─── Extracted entries ───

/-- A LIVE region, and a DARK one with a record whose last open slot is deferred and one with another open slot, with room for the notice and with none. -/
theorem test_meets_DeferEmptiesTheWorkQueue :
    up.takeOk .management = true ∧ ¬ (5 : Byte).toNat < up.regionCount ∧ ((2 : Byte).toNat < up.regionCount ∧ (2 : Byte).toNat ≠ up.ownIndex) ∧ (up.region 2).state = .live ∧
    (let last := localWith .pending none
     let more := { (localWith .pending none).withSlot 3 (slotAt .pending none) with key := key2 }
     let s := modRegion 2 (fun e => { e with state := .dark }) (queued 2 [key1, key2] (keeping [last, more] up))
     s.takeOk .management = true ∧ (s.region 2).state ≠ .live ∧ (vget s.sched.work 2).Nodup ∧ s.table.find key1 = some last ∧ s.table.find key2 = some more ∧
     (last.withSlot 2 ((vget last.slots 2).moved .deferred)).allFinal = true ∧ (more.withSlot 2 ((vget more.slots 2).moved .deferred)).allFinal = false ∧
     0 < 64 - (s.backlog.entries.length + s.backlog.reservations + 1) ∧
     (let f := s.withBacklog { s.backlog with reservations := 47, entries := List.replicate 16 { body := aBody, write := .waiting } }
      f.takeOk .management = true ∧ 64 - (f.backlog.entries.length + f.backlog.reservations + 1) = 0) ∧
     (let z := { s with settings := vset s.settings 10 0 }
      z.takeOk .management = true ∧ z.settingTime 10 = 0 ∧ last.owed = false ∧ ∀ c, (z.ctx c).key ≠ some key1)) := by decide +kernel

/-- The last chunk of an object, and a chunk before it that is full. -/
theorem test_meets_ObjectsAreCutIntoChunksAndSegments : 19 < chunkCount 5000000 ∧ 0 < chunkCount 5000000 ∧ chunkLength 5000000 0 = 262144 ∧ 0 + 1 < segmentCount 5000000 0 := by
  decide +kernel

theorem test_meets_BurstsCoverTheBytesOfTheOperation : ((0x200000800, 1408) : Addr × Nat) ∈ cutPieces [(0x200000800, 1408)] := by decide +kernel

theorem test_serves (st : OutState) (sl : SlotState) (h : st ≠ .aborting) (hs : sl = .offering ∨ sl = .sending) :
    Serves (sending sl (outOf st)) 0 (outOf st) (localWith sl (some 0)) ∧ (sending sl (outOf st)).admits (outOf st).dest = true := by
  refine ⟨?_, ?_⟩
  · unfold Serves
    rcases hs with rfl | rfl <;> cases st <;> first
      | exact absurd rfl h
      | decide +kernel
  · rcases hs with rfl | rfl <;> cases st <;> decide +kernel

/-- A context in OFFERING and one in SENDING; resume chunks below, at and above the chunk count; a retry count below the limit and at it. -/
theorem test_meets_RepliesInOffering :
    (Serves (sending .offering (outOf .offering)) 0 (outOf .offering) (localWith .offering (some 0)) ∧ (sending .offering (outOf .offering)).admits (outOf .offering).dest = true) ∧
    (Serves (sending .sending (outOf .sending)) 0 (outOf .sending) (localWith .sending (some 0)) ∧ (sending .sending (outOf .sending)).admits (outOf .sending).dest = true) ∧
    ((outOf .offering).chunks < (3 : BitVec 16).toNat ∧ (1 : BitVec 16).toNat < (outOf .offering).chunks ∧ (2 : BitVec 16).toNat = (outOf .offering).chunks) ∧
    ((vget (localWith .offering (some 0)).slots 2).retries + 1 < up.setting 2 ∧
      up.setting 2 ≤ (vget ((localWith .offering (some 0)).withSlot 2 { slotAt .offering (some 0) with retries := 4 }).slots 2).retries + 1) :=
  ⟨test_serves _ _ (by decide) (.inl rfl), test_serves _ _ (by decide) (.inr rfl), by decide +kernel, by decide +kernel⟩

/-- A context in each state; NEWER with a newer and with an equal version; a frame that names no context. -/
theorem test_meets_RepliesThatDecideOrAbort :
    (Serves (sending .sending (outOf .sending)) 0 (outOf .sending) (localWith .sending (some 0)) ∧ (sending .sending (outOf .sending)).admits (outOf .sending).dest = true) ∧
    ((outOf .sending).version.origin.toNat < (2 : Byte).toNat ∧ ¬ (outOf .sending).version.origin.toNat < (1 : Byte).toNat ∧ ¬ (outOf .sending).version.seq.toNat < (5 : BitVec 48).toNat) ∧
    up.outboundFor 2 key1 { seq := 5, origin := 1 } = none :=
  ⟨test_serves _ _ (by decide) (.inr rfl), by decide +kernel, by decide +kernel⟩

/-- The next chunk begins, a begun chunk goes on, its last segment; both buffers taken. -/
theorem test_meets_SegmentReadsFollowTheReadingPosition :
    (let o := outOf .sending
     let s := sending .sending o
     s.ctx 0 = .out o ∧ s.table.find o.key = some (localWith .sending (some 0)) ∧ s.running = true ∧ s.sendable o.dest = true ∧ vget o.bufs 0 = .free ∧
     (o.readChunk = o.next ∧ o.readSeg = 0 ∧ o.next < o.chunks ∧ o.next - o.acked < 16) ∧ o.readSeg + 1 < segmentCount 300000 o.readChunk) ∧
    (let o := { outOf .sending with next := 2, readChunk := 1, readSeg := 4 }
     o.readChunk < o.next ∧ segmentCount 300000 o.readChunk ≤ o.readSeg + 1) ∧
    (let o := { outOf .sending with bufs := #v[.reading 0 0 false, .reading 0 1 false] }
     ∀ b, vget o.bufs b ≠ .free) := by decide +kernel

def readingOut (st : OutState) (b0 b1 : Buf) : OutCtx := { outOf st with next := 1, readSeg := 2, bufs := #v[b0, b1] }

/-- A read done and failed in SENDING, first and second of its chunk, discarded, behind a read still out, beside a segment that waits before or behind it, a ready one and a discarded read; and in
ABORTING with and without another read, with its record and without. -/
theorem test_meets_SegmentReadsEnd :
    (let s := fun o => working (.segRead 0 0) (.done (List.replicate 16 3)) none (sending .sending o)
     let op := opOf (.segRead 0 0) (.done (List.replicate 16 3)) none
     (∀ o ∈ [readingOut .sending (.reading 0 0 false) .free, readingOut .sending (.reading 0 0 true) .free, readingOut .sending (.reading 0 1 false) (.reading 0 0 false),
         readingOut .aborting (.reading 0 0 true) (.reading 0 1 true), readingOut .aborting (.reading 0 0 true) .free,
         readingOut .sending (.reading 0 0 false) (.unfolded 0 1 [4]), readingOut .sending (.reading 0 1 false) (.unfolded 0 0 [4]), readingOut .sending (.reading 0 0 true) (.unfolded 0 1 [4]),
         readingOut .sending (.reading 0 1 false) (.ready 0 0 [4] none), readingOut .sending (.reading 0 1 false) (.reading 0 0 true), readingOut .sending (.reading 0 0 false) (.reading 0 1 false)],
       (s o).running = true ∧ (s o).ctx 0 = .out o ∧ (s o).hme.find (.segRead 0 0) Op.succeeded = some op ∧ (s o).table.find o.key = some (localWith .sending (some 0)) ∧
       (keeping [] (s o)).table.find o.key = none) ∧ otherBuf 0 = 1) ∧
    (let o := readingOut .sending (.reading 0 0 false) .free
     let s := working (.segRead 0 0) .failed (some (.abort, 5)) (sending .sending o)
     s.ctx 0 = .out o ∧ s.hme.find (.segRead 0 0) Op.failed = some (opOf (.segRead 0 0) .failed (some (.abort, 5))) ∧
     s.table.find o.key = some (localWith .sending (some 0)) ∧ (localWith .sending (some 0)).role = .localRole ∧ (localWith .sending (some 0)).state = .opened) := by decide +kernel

───

* [What you will do]: All that belongs in your answer is the stretch of entries above from the line with "readingOut .sending (.reading 0 1 false) (.ready" through the line with "s.ctx 0 = .out o ∧ s.hme.find", printed exactly.

* [Completed task]:
         readingOut .sending (.reading 0 1 false) (.ready 0 0 [4] none), readingOut .sending (.reading 0 1 false) (.reading 0 0 true), readingOut .sending (.reading 0 0 false) (.reading 0 1 false)],
       (s o).running = true ∧ (s o).ctx 0 = .out o ∧ (s o).hme.find (.segRead 0 0) Op.succeeded = some op ∧ (s o).table.find o.key = some (localWith .sending (some 0)) ∧
       (keeping [] (s o)).table.find o.key = none) ∧ otherBuf 0 = 1) ∧
    (let o := readingOut .sending (.reading 0 0 false) .free
     let s := working (.segRead 0 0) .failed (some (.abort, 5)) (sending .sending o)
     s.ctx 0 = .out o ∧ s.hme.find (.segRead 0 0) Op.failed = some (opOf (.segRead 0 0) .failed (some (.abort, 5))) ∧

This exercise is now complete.